The idea for this article germinated as I once again struggled with our relatively new phone system. I say relatively new, because although we’ve had it in place for close to a year, I still have no real idea how to use it.

In fact, I would guess that most of our employees understand about 5% of the capabilities of the things. The phones feature LCD screens with menu options to infinity and beyond, and are graced with rows and rows of buttons, most of which remain unlabeled. And yet all the enticing features they offer to those willing to get a diploma in Business Phone 101 mostly go to waste because 95% of the time all we want to do is answer the damn phone.

If Apple were to get into the business-phone business they’d clean up.

The Apple iPad for sale.Can you imagine an iPad or iPhone-esque phone where you could actually know what it is you had to do because it would sit there, with its glorious, easy-to-use graphics, just begging you to touch it?

Has anyone ever really loved his or her business phone? Not that I’ve ever heard. But people absolutely adore their iPhones and iPads. Why can’t someone do that with business phones?

I call those who thrive on technological complication, the ones who are always demanding more features, often decrying ease of use icons and menu-driven interfaces because it slows them down, the “Intelligentsia.”

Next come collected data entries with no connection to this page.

/-- An unrecognised tag (41_frame_decoder.md R127): the frame itself emits nothing; the DECODE still decrypts RB in
place and leaves OBS cleared with OBS_COUNT = 0. (That `exec` performs the command while BUSY = 1: log entry 7.) -/
def Obligations.UnknownTagDecryptsAndEmitsNothing : Prop :=
  (∀ (tag : Byte) (s : State), tag ≠ 0xA5#8 → tag ≠ 0xA6#8 → exec (.frameOther tag) s = .next s)
  ∧ (∀ (s : State) (r : List Byte),
      s.status.busy = true → 1 ≤ s.config.woff.toNat → s.config.woff.toNat ≤ 4 → s.report = .ok r →
      byteAt r 0 ≠ 0xA5#8 → byteAt r 0 ≠ 0xA6#8 →
        ∃ t, exec .decode s = .next t ∧ t.status.obsCount = 0#5
          ∧ (∀ j m, j < 22 → m < 8 → t.obs j m = .ok 0#32)
          ∧ t.report = .ok (decodedReport s.config r)
          ∧ t.wbWords 15 = .ok (decryptedWords s.config r)
          ∧ t.status.done = true ∧ t.status.err = s.status.err)

/-- Statelessness (41_frame_decoder.md R153): two DECODEs that start from the same RB, CONFIG and selected layout table
end with the same RB, WB, OBS and OBS_COUNT, whatever else differs, the table that LSEL does not select (10_state.md R36)
among it. (That `exec` performs the command while BUSY = 1: log entry 7.) -/
def Obligations.DecodeDependsOnlyOnReportAndConfig : Prop :=
  ∀ (s₁ s₂ t₁ t₂ : State),
    s₁.status.busy = true → s₂.status.busy = true →
    s₁.config = s₂.config →
    (s₁.config.lsel = false → s₁.layout0 = s₂.layout0) → (s₁.config.lsel = true → s₁.layout1 = s₂.layout1) →
    (∀ i, i < 64 → s₁.rb? i = s₂.rb? i) →
    exec .decode s₁ = .next t₁ → exec .decode s₂ = .next t₂ →
      (∀ i, i < 64 → t₁.rb? i = t₂.rb? i) ∧ (∀ i, i < 15 → t₁.wb i = t₂.wb i)
      ∧ (∀ j m, j < 22 → m < 8 → t₁.obs j m = t₂.obs j m)
      ∧ t₁.status.obsCount = t₂.status.obsCount

/-! ### Frames and records -/

/-- The frames complete on a written report and change nothing but the observation list (41_frame_decoder.md R125, R126,
R127): FRAME_A5 emits its two controller records, FRAME_A6 its headset and base-station records, FRAME_OTHER nothing.
The layout table is LAYOUT[1] when LSEL = 1 and LAYOUT[0] when LSEL = 0 (R129, 10_state.md R36). `obsList` is the
model's own (log entry 3). -/
def Obligations.FramesEmitTheirRecords : Prop :=
  (∀ (s : State) (r : List Byte), s.report = .ok r →
    let lay := if s.config.lsel = true then s.layout1.table else s.layout0.table
    exec .frameA5 s
        = .next { s with obsList := s.obsList ++ (controllerRecord s.config lay r 0 1
                           ++ controllerRecord s.config lay r 1 (64 - lay.lC)) }
    ∧ exec .frameA6 s
        = .next { s with obsList := s.obsList ++ (headsetRecord s.config lay r 0x15 ++ baseRecord lay r 0x36) })
  ∧ (∀ (s : State) (tag : Byte), exec (.frameOther tag) s = .next s)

This class of people often work in IT, or are just real computer geeks who live, eat, breathe and often write about this stuff. They have a lot of influence and voice when it comes to technological innovations and products. They’re smart, they’re passionate, they’re opinionated… but they often work on such a different plane than “the rest of us” that they don’t always understand what all the fuss about iPhones and iPads is all about.

Apple, in producing these products for the rest of us, often ignores those people ...

... which sometimes subjects them to derision (“you mean the iPad doesn’t have a phone, camera or Intel processor in it? Pshaw! It’s a toy!”). I say, keep ignoring them Apple. It’s the reason all the iPad’s predecessors basically failed, because they were trying to be what the Intelligentsia was demanding they be.

The reason the Mac, then the iPod, then the iPhone, and then the iPad simply work, rock, and sell like hotcakes, making Apple the largest technology company in the world, is because Apple focuses on user experience. It’s as if they identify the top 90% of uses for a particular category, make easy-to-use controls for those activities, and ignore the rest.

The result? The Intelligentsia complains about that last 10% ...

... while the rest of us buy the products because they actually work, they’re easy to use, and they quickly do almost all of what we need them to do because most of us don’t care much about that last 10%.

So while I think I can probably route a call on my business phone to the moon while faxing virtual documents using Pentagon-level encryption and at the same time conference-call half of Europe, all with the push of about eighteen menu options in perfect order, all I really want to do is listen to my voice mail or transfer a call. But I can’t easily do those easy things because they had to build in all that other crap we don’t use.

One day, maybe some other company will make a business phone that’s actually as easy to use as an iPad, but I kinda doubt it will be soon, because there still seems to be very few companies who “get it” like Apple does, despite Apple’s success.